Remarquons d'abord que le sous-titre prend finalement plus d'importance que le titre car seul le chapitre 1 (43 pages) traite du naufrage de l'université. M. Freitag qui est, nous dit-on, le philosophe de la société post-moderne, mène une critique systématique des sciences sociales et de cette société post-moderne.

A propos de l'université, la thèse avancée par l'auteur va à contre-courant des idées actuelles : c'est le développement de la recherche en son sein qui peut conduire l'université à sa destruction en l'écartant de sa tâche traditionnelle d'enseignement et de développement du savoir. Elle passe ainsi du statut d'institution de formation à celui d'organisation de production et de contrôle. L'aspect institutionnel renvoie à la priorité des fins, l'aspect organisationnel à la priorité des moyens.

Cette critique de l'université et de son mode de recherche est étendue tout naturellement aux sciences sociales accusées de s'intéresser uniquement à des procédés immédiatement opérationnels et de fonctionner comme des idéologies de légitimation propres à la modernité dans une société où l'individu n'a plus prise sur son avenir mais où il est soumis à des systèmes de régulation autonomisés de forme cybernétique sous l'influence des forces économiques et technologiques.
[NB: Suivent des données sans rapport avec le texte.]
/-- Issue an array instruction that touches no memory: dispatched, or held in a speculative task (R216, R230, R285). BPROW SETC writes no row; it is held
like those that do (DESIGN CHOICE, log 72: R230 speaks of instructions that write rows). -/
def arrayBody (i : Instr) (k : ArrayKind) (d a b : W64) : M Unit := do
  let g ← gangSize
  illopIf (fieldIll k d a b g) i
  wingWrite
  let op ← newOp i d a b mapRegReset true
  specArray k d a b
  if isSpec (← me) then holdEffect (.array op) else presentOp op

/-- An array instruction of the form of R216. -/
def arrayIssue (i : Instr) (k : ArrayKind) (y : BitVec 3) (d a b : BitVec 5) (s : State) : Host.Outcome State Fault Refusal :=
  wingIssue i y [d, a, b] [] (do arrayBody i k (← rd d) (← rd a) (← rd b)) s

/-- BPADD (R217, R299). -/
def execBpadd (d a b : BitVec 5) (sat : BitVec 1) (y : BitVec 3) (s : State) : Host.Outcome State Fault Refusal :=
  arrayIssue (.bpadd d a b sat y) (.two (sat = 1)) y d a b s

/-- BPSUB (R217, R311). -/
def execBpsub (d a b : BitVec 5) (sat : BitVec 1) (y : BitVec 3) (s : State) : Host.Outcome State Fault Refusal :=
  arrayIssue (.bpsub d a b sat y) (.two (sat = 1)) y d a b s

/-- BPMUL (R217, R306). -/
def execBpmul (d a b : BitVec 5) (sat : BitVec 1) (y : BitVec 3) (s : State) : Host.Outcome State Fault Refusal :=
  arrayIssue (.bpmul d a b sat y) (.two (sat = 1)) y d a b s

/-- BPMACC (R228, R305). -/
def execBpmacc (d a b : BitVec 5) (y : BitVec 3) (s : State) : Host.Outcome State Fault Refusal :=
  arrayIssue (.bpmacc d a b y) .reward y d a b s

/-- BPAND (R218, R300). -/
def execBpand (d a b : BitVec 5) (fn y : BitVec 3) (s : State) : Host.Outcome State Fault Refusal :=
  arrayIssue (.bpand d a b fn y) .logic y d a b s

/-- BPCMP (R218, R301). -/
def execBpcmp (d a b : BitVec 5) (cond y : BitVec 3) (s : State) : Host.Outcome State Fault Refusal :=
  arrayIssue (.bpcmp d a b cond y) .compare y d a b s

/-- BPSEL (R218, R308). -/
def execBpsel (d a b : BitVec 5) (y : BitVec 3) (s : State) : Host.Outcome State Fault Refusal :=
  arrayIssue (.bpsel d a b y) .select y d a b s

/-- BPSET (R218, R309). -/
def execBpset (d b : BitVec 5) (y : BitVec 3) (s : State) : Host.Outcome State Fault Refusal :=
  arrayIssue (.bpset d b y) .setField y d 0 b s

/-- BPCOPY (R217, R302). -/
def execBpcopy (d a : BitVec 5) (sat : BitVec 1) (y : BitVec 3) (s : State) : Host.Outcome State Fault Refusal :=
  arrayIssue (.bpcopy d a sat y) (.copy (sat = 1)) y d a 0 s

/-- BPDECAY (R227, R303). -/
def execBpdecay (d : BitVec 5) (y : BitVec 3) (s : State) : Host.Outcome State Fault Refusal :=
  arrayIssue (.bpdecay d y) .decay y d 0 0 s

/-- BPROW (R219, R307). -/
def execBprow (d a b : BitVec 5) (f : BitVec 4) (keep : BitVec 1) (y : BitVec 3) (s : State) : Host.Outcome State Fault Refusal :=
  arrayIssue (.bprow d a b f keep y) (.rows f.toNat (keep = 1)) y d a b s

/-- TRSTEP (R227, R393). -/
def execTrstep (d a b : BitVec 5) (y : BitVec 3) (s : State) : Host.Outcome State Fault Refusal :=
  arrayIssue (.trstep d a b y) .trace y d a b s

/-- BPSYNC (R135, R312). -/
def execBpsync (y : BitVec 3) (s : State) : Host.Outcome State Fault Refusal :=
  wingIssue (.bpsync y) y [] [] (do
    let k ← myCore
    let n := match (← me).waiting with
      | some (.bpsync n) => n
      | _ => k.nextOp
    setMe fun x => { x with waiting := some (.bpsync n) }
    await_ (!(k.ops.any fun o => o.id < n))) s

/-- The elements of a map (R221). -/
def mapElems (q : MapReg) : Nat := (List.range (mapNdim q)).foldl (fun p k => p * mapExt q k) 1

/-- The map element of column `j` of `n` under a pattern (R221). -/
def pairElem (pat p n j : Nat) : Nat :=
  match pat with
  | 0 => j
  | 1 => j * p / n
  | _ => j % ext1 p

/-- A pattern whose requirement fails (R221). -/
def patternBad (pat p n : Nat) : Bool :=
  match pat with
  | 0 => decide (p < n)
  | 1 => n % ext1 p != 0
  | _ => false

/-- The address of map element `l` (R221). -/
def rawElemAt (q : MapReg) (l : Nat) : W64 :=
  let idx := splitFlat ((List.range (mapNdim q)).map (mapExt q)) l
  let off : Int := (List.range idx.length).foldl (fun a k => a + idx.getD k 0 * mapStr q k) 0
  toW ((capAddr (mapBase q).bits).toNat + off)

/-- The element address of addressed column `j` of an operation. -/
def colAddr (q : MapReg) (pat : Nat) (d : W64) (j : Nat) : W64 := rawElemAt q (pairElem pat (mapElems q) (512 * fdSubs d) j)

/-- A mesh address with its reserved bits cleared (R102). -/
def plainMesh (a : W64) : W64 :=
  natW (a.toNat - bits a 31 20 * 2 ^ 20 - (if bits a 63 60 = 0xC then bits a 47 42 else bits a 59 42) * 2 ^ 42)

/-- The checks of BPLD and BPST at issue, the base's among them, which look at its space and core alone (R214, R220, R221). -/
def memIll (i : Instr) (k : ArrayKind) (q : MapReg) (d : W64) (pat : Nat) : M Unit := do
  let g ← gangSize
  illopIf (mapBad q || mapFmt q != 15 || q.lift != tagNone || fieldIll k d 0 0 g || patternBad pat (mapElems q) (512 * fdSubs d)) i
  let s ← get
  let base := capAddr (mapBase q).bits
  let mesh := bits base 63 60 == 0xC || bits base 63 60 == 0xD
  illopIf (!mesh) i
  match spaceOf s s.cur.core (plainMesh base) with
  | some (.cell c _) =>
    if c = coreNum s s.cur.core then return
    else if writesRows k then fault cREMOTELD base
    else illop i
  | _ => illopIf (!writesRows k) i

/-- The checks of R104 over the elements of columns, in ascending order; their cell offsets. An address that has left mesh space raises PAGE (R220). -/
def checkCols (q : MapReg) (r pat : Nat) (d : W64) (n : Nat) (k : Access) (l : List Nat) : M (SMap Nat) := do
  match l with
  | [] => return []
  | j :: t =>
    let a := colAddr q pat d j
    let s ← get
    match ← orFault (checkCap s s.cur.core (mapBase q) r a n k) with
    | .cell _ _ =>
      match (← access (mapBase q) r a n k).1 with
      | .cell _ o => return (j, o) :: (← checkCols q r pat d n k t)
      | _ => fault cPAGE a
    | _ => fault cPAGE a

/-- The bytes of columns' elements, read one after another at the operation's place in program order (R122, R125): those read, the latest first, and
whether all are. A pause, or data that have not arrived, leaves the rest for later. -/
def readCols (n : Nat) (l : SMap Nat) (acc : SMap Nat) (count : Nat) : M (SMap Nat × Bool) := do
  match l with
  | [] => return (acc, true)
  | p :: t =>
    if ← pausesAt count then return (acc, false)
    else
      let s ← get
      let b ← tryCatch (do return some (← loadPlace (.cell (coreNum s s.cur.core) p.2) n false)) fun e => match e with
        | .stall => return none
        | e => throw e
      match b with
      | none => return (acc, false)
      | some b => readCols n t ((p.1, ofBytes b) :: acc) (count + 1)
Pour l'auteur, le plus inquiétant est justement la capacité qu'a ce système social de fonctionner en produisant un monde de plus en plus inhumain, parce qu'il parvient à gérer cette inhumanité et la révolte qu'elle suscite. Il faut donc « de l'intérieur et de l'extérieur empêcher d'urgence que la civilisation occidentale ne se développe unilatéralement en système technique capable d'assurer la destruction et la disparition du monde ». Il faut changer de civilisation et pour cela s'appuyer sur l'éducation : « c'est dans le redoublement de l'effort éducatif pour la culture, que peut être cultivé, maintenu et développé le seul contrepoids positif que nous puissions collectivement opposer au « laisser-faire, laisser-aller » des puissances technologiques, à notre mise sous dépendance à l'égard de ces puissances, à notre mise en dérive par elles ».